* What you need to do *
After locating the line that holds "k) : s.Moves", transcribe it and each following line to the end of the records, changing nothing and adding nothing.

Materials provided Start Marker

-- ==== Sys2Proof/Proofs/Moves.lean ====
section
/-! PROOFS. The moves of the track, and the moves of the whole state that one act is made of. -/

namespace Sys2Proof.Machine

/-! ### What an act can do to the track -/

/-- One change of the track (R1 to R12, R15, R25, R41): its clocks run, it leaves HALTED, nests are written, manifests are posted or
taken, a report is made or sent, the nests move up and one enters, it stops, or it is configured. -/
inductive Track.Change (t : Track) : Track → Prop
  | clocks (index : IndexState) (stall : Option Nat) (steps : List Nat) :
      Track.Change t { t with index := index, stallTimer := stall, steps := steps }
  | start (m : TrackMode) (h : t.mode = .halted) : Track.Change t { t with mode := m }
  | writes (f : Nest → Nest) (h : ∀ n, (f n).serial = n.serial) : Track.Change t { t with slots := t.slots.map (Option.map f) }
  | manifests (l : List (Lanes Nat)) (h : l.length ≤ t.manifests.length ∨ l.length ≤ 32) :
      Track.Change t { t with manifests := l }
  | report (n : Nest) : Track.Change t (t.report n)
  | sent : Track.Change t { t with outcomes := t.outcomes.tail }
  | enters (n : Nest) (h : t.mode ≠ .halted) (hn : n.serial = t.serial) :
      Track.Change t
        { t.move with
          slots := t.move.slots.set 0 (some n)
          serial := nextSerial t.serial
          manifests := t.manifests.tail }
  | stop : Track.Change t { t with slots := List.replicate t.config.length none, mode := .halted }
  | configure (c : TrackConfig) (hc : c.valid = true) (h : t.mode = .halted) : Track.Change t (t.configure c)

/-- The bounds of the queues of the track (R25, R41, R43). -/
def Track.queued (t : Track) : Prop :=
  t.manifests.length ≤ 32 ∧ t.outcomes.length ≤ 16 ∧ t.lost ≤ 255

theorem Track.shaped_length {t : Track} (h : t.shaped) : 4 ≤ t.slots.length ∧ t.slots.length ≤ 24 := by
  obtain ⟨hv, hl, -⟩ := h
  simp only [TrackConfig.valid, within, Bool.and_eq_true, decide_eq_true_eq] at hv
  omega

theorem Track.nestAt_lt {t : Track} {p : Nat} {n : Nest} (h : t.nestAt p = some n) : p < t.slots.length := by
  unfold Track.nestAt at h
  by_contra hp
  rw [List.getElem?_eq_none (by omega)] at h
  cases h

theorem Track.nestAt_empty {t : Track} (h : ∀ o ∈ t.slots, o = none) (p : Nat) : t.nestAt p = none := by
  unfold Track.nestAt
  rcases e : t.slots[p]? with _ | o
  · rfl
  · rw [h o (List.mem_of_getElem? e)]; rfl

theorem Track.numbered_of_empty {t u : Track} (hs : u.serial = t.serial) (h : ∀ o ∈ u.slots, o = none) (hn : t.numbered) :
    u.numbered := by
  obtain ⟨h1, h2, -⟩ := hn
  exact ⟨hs ▸ h1, hs ▸ h2, fun p n e => by rw [Track.nestAt_empty h] at e; cases e⟩

/-- The outcome queue and the lost-report count after a report (R41, R43). -/
theorem Track.report_queued (n : Nest) (t : Track) (h : t.queued) : (t.report n).queued := by
  obtain ⟨hm, ho, hl⟩ := h
  unfold Track.report
  split
  · rename_i room
    simp only [Config.outcomeRoom] at room
    exact ⟨hm, by simp; omega, by simp⟩
  · exact ⟨hm, ho, by simp⟩

theorem Track.report_slots (n : Nest) (t : Track) :
    (t.report n).slots = t.slots ∧ (t.report n).serial = t.serial ∧ (t.report n).config = t.config ∧ (t.report n).mode = t.mode := by
  unfold Track.report; split <;> exact ⟨rfl, rfl, rfl, rfl⟩

theorem Track.Change.queued {t u : Track} (c : Track.Change t u) (h : t.queued) : u.queued := by
  obtain ⟨hm, ho, hl⟩ := h
  cases c with
  | clocks | start | writes | stop | configure => exact ⟨hm, ho, hl⟩
  | manifests l h => exact ⟨by dsimp only; omega, ho, hl⟩
  | report n => exact t.report_queued n ⟨hm, ho, hl⟩
  | sent => exact ⟨hm, by simp; omega, hl⟩
  | enters n => exact ⟨by simp; omega, ho, hl⟩

theorem Track.Change.shaped {t u : Track} (c : Track.Change t u) (h : t.shaped) : u.shaped := by
  have ⟨hv, hl, he⟩ := h
  cases c with
  | clocks | manifests | sent => exact ⟨hv, hl, he⟩
  | start m hm => exact ⟨hv, hl, fun _ => he hm⟩
  | writes f _ =>
    refine ⟨hv, by simpa using hl, fun hm o ho => ?_⟩
    obtain ⟨o', ho', rfl⟩ := List.mem_map.1 ho
    rw [he hm o' ho']; rfl
  | report n =>
    obtain ⟨e1, -, e3, e4⟩ := t.report_slots n
    exact ⟨by rw [e3]; exact hv, by rw [e1, e3]; exact hl, by rw [e1, e4]; exact he⟩
  | enters n hm _ =>
    refine ⟨hv, ?_, fun e => absurd e hm⟩
    simp only [Track.move, List.length_set, List.length_take, List.length_cons]
    omega
  | stop => exact ⟨hv, by simp, fun _ o ho => List.eq_of_mem_replicate ho⟩
  | configure c hc hm => exact ⟨hc, by simp [Track.configure], fun _ o ho => List.eq_of_mem_replicate ho⟩

/-- The nests that move up and the one that enters carry the numbers that the advanced counter asks for (R11). -/
theorem Track.numbered_enters {t : Track} (n : Nest) (hs : t.shaped) (h : t.numbered) (hn : n.serial = t.serial) :
    Track.numbered
      { t.move with
        slots := t.move.slots.set 0 (some n)
        serial := nextSerial t.serial
        manifests := t.manifests.tail } := by
  obtain ⟨h1, h2, h3⟩ := h
  have ⟨l4, l24⟩ := Track.shaped_length hs
  have hl : 1 ≤ t.config.length := by rw [← hs.2.1]; omega
  refine ⟨?_, ?_, fun p m e => ?_⟩
  · unfold nextSerial; dsimp only; split <;> omega
  · unfold nextSerial; dsimp only; split <;> omega
  have e' := (t.nestAt_moved hl n p).symm.trans e
  rcases p with _ | q
  · cases e'
    unfold nextSerial
    dsimp only
    split <;> omega
  · dsimp only at e'
    split at e'
    · have hq := Track.nestAt_lt e'
      rw [h3 q m e']
      unfold nextSerial
      dsimp only
      split <;> omega
    · cases e'

theorem Track.Change.numbered {t u : Track} (c : Track.Change t u) (hs : t.shaped) (h : t.numbered) : u.numbered := by
  cases c with
  | clocks | start | manifests | sent => exact h
  | writes f hf =>
    obtain ⟨h1, h2, h3⟩ := h
    refine ⟨h1, h2, fun p n e => ?_⟩
    have en : (t.nestAt p).map f = some n := by
      rw [← e]; simp only [Track.nestAt, List.getElem?_map]; rcases t.slots[p]? with _ | _ | _ <;> rfl
    obtain ⟨m, em, rfl⟩ := Option.map_eq_some_iff.1 en
    rw [hf]; exact h3 p m em
  | report n =>
    obtain ⟨e1, e2, -, -⟩ := t.report_slots n
    unfold Track.numbered Track.nestAt
    rw [e1, e2]; exact h
  | enters n _ hn => exact Track.numbered_enters n hs h hn
  | stop => exact Track.numbered_of_empty (t := t) rfl (fun o ho => List.eq_of_mem_replicate ho) h
  | configure c _ _ => exact Track.numbered_of_empty (t := t) rfl (fun o ho => List.eq_of_mem_replicate ho) h

theorem Track.Change.updateNest (t : Track) (serial : Nat) (f : Nest → Nest) (h : ∀ n, (f n).serial = n.serial) :
    Track.Change t (t.updateNest serial f) :=
  .writes _ fun n => by split; exacts [h n, rfl]

/-! ### What an act can do to the library -/

/-- One change of the library: its tables keep their bounds (R47, R54). -/
def Library.change (l m : Library) : Prop := l.bounded → m.bounded

/-! ### What an act can do to the state -/

/-- Whether two states agree on what the moves speak of: the track, the heads, the library, the link and HEAD_SAFE. -/
def State.agrees (s t : State) : Prop :=
  t.track = s.track ∧ t.heads = s.heads ∧ t.library = s.library ∧ t.link = s.link ∧
    BitSet.has t.causes Cause.headSafe.bit = BitSet.has s.causes Cause.headSafe.bit

/-- One move of an act. -/
inductive State.Move (s : State) : State → Prop
  | rest (t : State) (h : s.agrees t) : State.Move s t
  | track (k : Track) (h : Track.Change s.track k) : State.Move s (s.setTrack k)
  | library (l : Library) (h : s.library.change l) : State.Move s (s.setLibrary l)
  | head (h : Fin 16) (f : HeadCtx → HeadCtx) (hf : HeadCtx.plain f) : State.Move s (s.actHead h f)
  | records (x : Bank Head) (h : ∀ i, (x.get i).params = (s.head i).params ∧ (x.get i).state = (s.head i).state) :
      State.Move s (s.setHeads x)
  | setup (h : Fin 16) (p : HeadParams) (off : (s.head h).state = .offline) (free : s.boundElsewhere h p.binding = false) :
      State.Move s (s.putHead h { s.head h with params := p })
  | softReset : State.Move s s.softReset
  | deviceReset (a b : BitVec 16) : State.Move s (s.deviceReset a b)

/-- The moves of an act in order. -/
def State.Moves : State → State → Prop := Relation.ReflTransGen State.Move

theorem State.Move.moves {s t : State} (m : s.Move t) : s.Moves t := Relation.ReflTransGen.single m

theorem State.Moves.refl (s : State) : s.Moves s := Relation.ReflTransGen.refl

theorem State.Moves.trans {s t u : State} (a : s.Moves t) (b : t.Moves u) : s.Moves u := Relation.ReflTransGen.trans a b

theorem State.Moves.of_agrees {s t : State} (h : s.agrees t) : s.Moves t := (State.Move.rest t h).moves

theorem State.Moves.of_change {s : State} {k : Track} (h : Track.Change s.track k) : s.Moves (s.setTrack k) :=
  (State.Move.track k h).moves

theorem State.Moves.of_head {s : State} (h : Fin 16) {f : HeadCtx → HeadCtx} (hf : HeadCtx.plain f) : s.Moves (s.actHead h f) :=
  (State.Move.head h f hf).moves

/-- A property that every move keeps is kept by the moves of an act. -/
theorem State.Moves.keeps {P : State → Prop} (hP : ∀ s t : State, P s → s.Move t → P t) {s t : State} (m : s.Moves t) (h : P s) :
    P t := by
  induction m with
  | refl => exact h
  | tail _ m ih => exact hP _ _ ih m

end Sys2Proof.Machine
end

Materials provided End Marker

* Answer for this exercise *
theorem State.Moves.of_change {s : State} {k : Track} (h : Track.Change s.track k) : s.Moves (s.setTrack k) :=
  (State.Move.track k h).moves

theorem State.Moves.of_head {s : State} (h : Fin 16) {f : HeadCtx → HeadCtx} (hf : HeadCtx.plain f) : s.Moves (s.actHead h f) :=
  (State.Move.head h f hf).moves

/-- A property that every move keeps is kept by the moves of an act. -/
theorem State.Moves.keeps {P : State → Prop} (hP : ∀ s t : State, P s → s.Move t → P t) {s t : State} (m : s.Moves t) (h : P s) :
    P t := by
  induction m with
  | refl => exact h
  | tail _ m ih => exact hP _ _ ih m

end Sys2Proof.Machine
end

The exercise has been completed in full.